O fim deste ciclo se deu, em parte, porque a Nova Direita perdeu a aura de santa. As conversas gravadas do The Intercept mostrando Sérgio Moro como juiz parcial, o envolvimento da família Bolsonaro com milicianos, desvio de salário de assessores a até na morte de Marielle Franco, o acordão que o presidente fez com o STF no meio do ano para se manter no Poder, entre outras coisas, fez com que a Nova Direita perdesse a bandeira da luta contra a corrupção de suas mãos. Ao menos para parte da população.

Os 30% que estão com a Nova Direita ainda acredita neles. Mas com alguma desconfiança. Estamos longe do que existia em 2015, quando quase mais de 60% da população acreditava que os manifestantes vestidos com a camiseta da CBF estavam do lado da honestidade contra a corrupção.
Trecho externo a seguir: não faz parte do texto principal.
-- ==== Sys2Proof/Machine/Trig.lean ====
section
/-! DEFINITION. The trigonometric parameters: Cos2pi, Sin2pi of an exact rational (spec/00_scope.md
R18 to R20) and the twiddle ROM (R21). Each value is exact where the true value is 0, 1/2, -1/2, 1
or -1; elsewhere the true value is irrational, the model computes its two binary64 neighbours by
fixed-point enclosure, and WHICH of them is returned is a free value of Config (logs 3 to 5). -/

namespace Sys2Proof.Machine

/-- Sum over k < K of (-1)^k * floor(2^p / ((2k+1) m^(2k+1))), from term `k` on; `pw` is m^(2k+1). -/
def arctanInvSum (p m : Nat) : Nat → Nat → Nat → Int
  | 0, _, _ => 0
  | K + 1, k, pw => (2 ^ p / ((2 * k + 1) * pw) : Nat) - arctanInvSum p m K (k + 1) (pw * m ^ 2)

/-- How many terms of the arctangent series the enclosure of pi sums. -/
def piTerms (p : Nat) : Nat := p / 4 + 2

/-- Machin's formula, pi = 16 arctan(1/5) - 4 arctan(1/239), scaled by 2^p: within `piError p`. -/
def piFixed (p : Nat) : Int :=
  16 * arctanInvSum p 5 (piTerms p) 0 5 - 4 * arctanInvSum p 239 (piTerms p) 0 239

/-- A bound of the error of `piFixed`: one unit a term and one for the rest of each series. -/
def piError (p : Nat) : Nat := 20 * (piTerms p + 1)

/-- A lower bound of (pi/2)(a/b) scaled by 2^p. -/
def angleLo (a b p : Nat) : Nat := (piFixed p - piError p).toNat * a / (2 * b)

/-- An upper bound of (pi/2)(a/b) scaled by 2^p. -/
def angleHi (a b p : Nat) : Nat := (piFixed p + piError p).toNat * a / (2 * b) + 1

/-- Alternating sum of `K` terms of a Taylor series in fixed point with p fractional bits: the term
after `t` (index j) is t * th^2 / ((j+1)(j+2)), rounded down. Sine starts at j = 1 with th, cosine
at j = 0 with 1. -/
def taylorSum (p th : Nat) : Nat → Nat → Nat → Int
  | 0, _, _ => 0
  | K + 1, j, t =>
    (t : Int) - taylorSum p th K (j + 2) (t * th ^ 2 / (2 ^ (2 * p) * ((j + 1) * (j + 2))))

/-- How many Taylor terms are summed. -/
def taylorTerms (p : Nat) : Nat := p / 8 + 8

/-- A bound of the error of a Taylor sum in units of 2^-p: two units a term and two for the rest. -/
def taylorError (p : Nat) : Nat := 2 * taylorTerms p + 2

/-- sin of an angle given in fixed point. -/
def sinFixed (p th : Nat) : Int := taylorSum p th (taylorTerms p) 1 th

/-- cos of an angle given in fixed point. -/
def cosFixed (p th : Nat) : Int := taylorSum p th (taylorTerms p) 0 (2 ^ p)

/-- An enclosure of sin((pi/2)(a/b)) scaled by 2^p, for 0 <= a <= b: through the sine up to half a
right angle, through the cosine of the complement above it. -/
def quadrantSin (a b p : Nat) : Nat × Nat :=
  if 2 * a ≤ b then
    ((sinFixed p (angleLo a b p) - taylorError p).toNat, (sinFixed p (angleHi a b p) + taylorError p).toNat)
  else
    ((cosFixed p (angleHi (b - a) b p) - taylorError p).toNat,
      (cosFixed p (angleLo (b - a) b p) + taylorError p).toNat)

/-- The ends of the enclosure of sin((pi/2)(a/b)) at precision p, as the encodings, sign bit aside, of
the largest binary64 not above each. -/
def enclosureFloors (a b p : Nat) : Nat × Nat :=
  let e := quadrantSin a b p
  (floorMag (e.1 * 2 ^ 1074) (2 ^ p), floorMag (e.2 * 2 ^ 1074) (2 ^ p))

/-- The largest binary64 not above sin((pi/2)(a/b)), as an encoding sign bit aside: the floor on which
both ends of the enclosure agree at the first precision p, 2p, 4p, ... where they do. -/
def floorSearch (a b : Nat) : Nat → Nat → Nat
  | 0, p => (enclosureFloors a b p).1
  | k + 1, p =>
    let f := enclosureFloors a b p
    if f.1 = f.2 then f.1 else floorSearch a b k (2 * p)

/-- How often the precision doubles at most: from 128 bits to more than 2^14 * b, at which both ends agree
for every value that is not a binary64 (log 3; proved by `enclosureFloors_agree`). -/
def searchSteps (b : Nat) : Nat := Nat.log2 b + 8

/-- The largest binary64 not above sin((pi/2)(a/b)), for 0 <= a <= b where that is not a binary64. -/
def quadrantFloor (a b : Nat) : Nat := floorSearch a b (searchSteps b) 128

/-- A faithful rounding (R19) of (-1)^neg * sin((pi/2)(a/b)), a value that is not a binary64: the free
choice clamped to the neighbour below and the neighbour above. -/
def faithful (neg : Bool) (a b : Nat) (c : FaithfulChoice) : F64 :=
  let f := quadrantFloor a b
  let m := max f (min (f + 1) c.pick)
  ofSignMag (if m = 0 then c.zeroNeg else neg) m

/-- The sine of `q` right angles plus (pi/2)(a/b), rounded faithfully. -/
def faithfulSin (q a b : Nat) (c : FaithfulChoice) : F64 :=
  if q % 4 = 0 then faithful false a b c
  else if q % 4 = 1 then faithful false (b - a) b c
  else if q % 4 = 2 then faithful true a b c
  else faithful true (b - a) b c

/-- The numerator of x modulo its denominator: x mod 1 is `turnNum x / x.den`. -/
def turnNum (x : Rat) : Nat := (x.num % (x.den : Int)).toNat

/-- The true values of cos(2 pi x) that are binary64: those at multiples of 1/4 and 1/6 (R20). -/
def exactCos2pi (x : Rat) : Option F64 :=
  if x.den = 1 then some f64One
  else if x.den = 2 then some (fneg f64One)
  else if x.den = 3 then some (fneg f64Half)
  else if x.den = 4 then some posZero
  else if x.den = 6 then some f64Half
  else none

/-- The true values of sin(2 pi x) that are binary64: those at multiples of 1/4 and 1/12 (R20). -/
def exactSin2pi (x : Rat) : Option F64 :=
  if x.den = 1 ∨ x.den = 2 then some posZero
  else if x.den = 4 then some (if turnNum x = 1 then f64One else fneg f64One)
  else if x.den = 12 then some (if turnNum x < 6 then f64Half else fneg f64Half)
  else none

/-- A faithful rounding of cos(2 pi x), with the free choice `c` (R19). -/
def roundedCos2pi (x : Rat) (c : FaithfulChoice) : F64 :=
  match exactCos2pi x with
  | some v => v
  | none => faithfulSin (4 * turnNum x / x.den + 1) (4 * turnNum x % x.den) x.den c

/-- A faithful rounding of sin(2 pi x), with the free choice `c` (R19). -/
def roundedSin2pi (x : Rat) (c : FaithfulChoice) : F64 :=
  match exactSin2pi x with
  | some v => v
  | none => faithfulSin (4 * turnNum x / x.den) (4 * turnNum x % x.den) x.den c

/-- Cos2pi of TRIG (R20). -/
def cos2pi (x : Rat) : F64 := roundedCos2pi x (Config.cosChoice x)

/-- Sin2pi of TRIG (R20). -/
def sin2pi (x : Rat) : F64 := roundedSin2pi x (Config.sinChoice x)

/-- TWC[r] of the ROM for NMAX = 2^log2Nmax (R21). -/
def romCos (log2Nmax r : Nat) : F64 :=
  roundedCos2pi (mkRat r (2 ^ log2Nmax)) (Config.romCosChoice log2Nmax r)

/-- TWS[r] of the ROM for NMAX = 2^log2Nmax (R21). -/
def romSin (log2Nmax r : Nat) : F64 :=
  roundedSin2pi (mkRat r (2 ^ log2Nmax)) (Config.romSinChoice log2Nmax r)

end Sys2Proof.Machine
end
Com os primeiros escândalos e as “caneladas”, vemos várias cenas ridículos de brigas entre os próprios direitistas. Nando Moura acusa Flávio Bolsonaro, Carla Zambeli bate bota com Joyce Hasselman, militaristas xingam Kim Kataguiri e assim por diante. Um não quer defender os podres do outro. Foi necessário que Olavo de Carvalho chamasse os mais fiéis ao governo para se unir em torno de Bolsonaro. Sérgio Moro, o ministro da Justiça mais popular que o Presidente, parece ter seus planos próprios. Esta divisão tende a se acentuar.

O que esperar deles em 2020: mais truculência e radicalização do discurso

Para nossos inimigos, não resta outra alternativa além de dobrar a aposta. Para manter seu campo unido e mobilizado, cada vez mais eles lançarão ataques contra a esquerda e os movimentos sociais, em um clima de guerra permanente. Podemos esperar tudo deles, menos uma atitude civilizada.

Para nós, existe 30% da população que podemos mobilizar. Se uma parte deste setor for às ruas, poderemos ter grandes atos contra o governo e a Nova Direita. E, onde temos trabalho de base, podemos conversar com todos aqueles que não estão nos 30% que apoiam a Nova Direita. Uma oportunidade ímpar para dialogar com a população.

Eles estão a cada dia mais perigosos. Mas 2019 provou que eles não são invencíveis. Podemos em 2020 fazer com que a maior parte da população perca a confiança naqueles que enganaram o povo durante o golpe de 2016 e as eleições de 2018. Não será fácil, mas não será impossível. Que venha o ano novo. De tédio a gente não morre.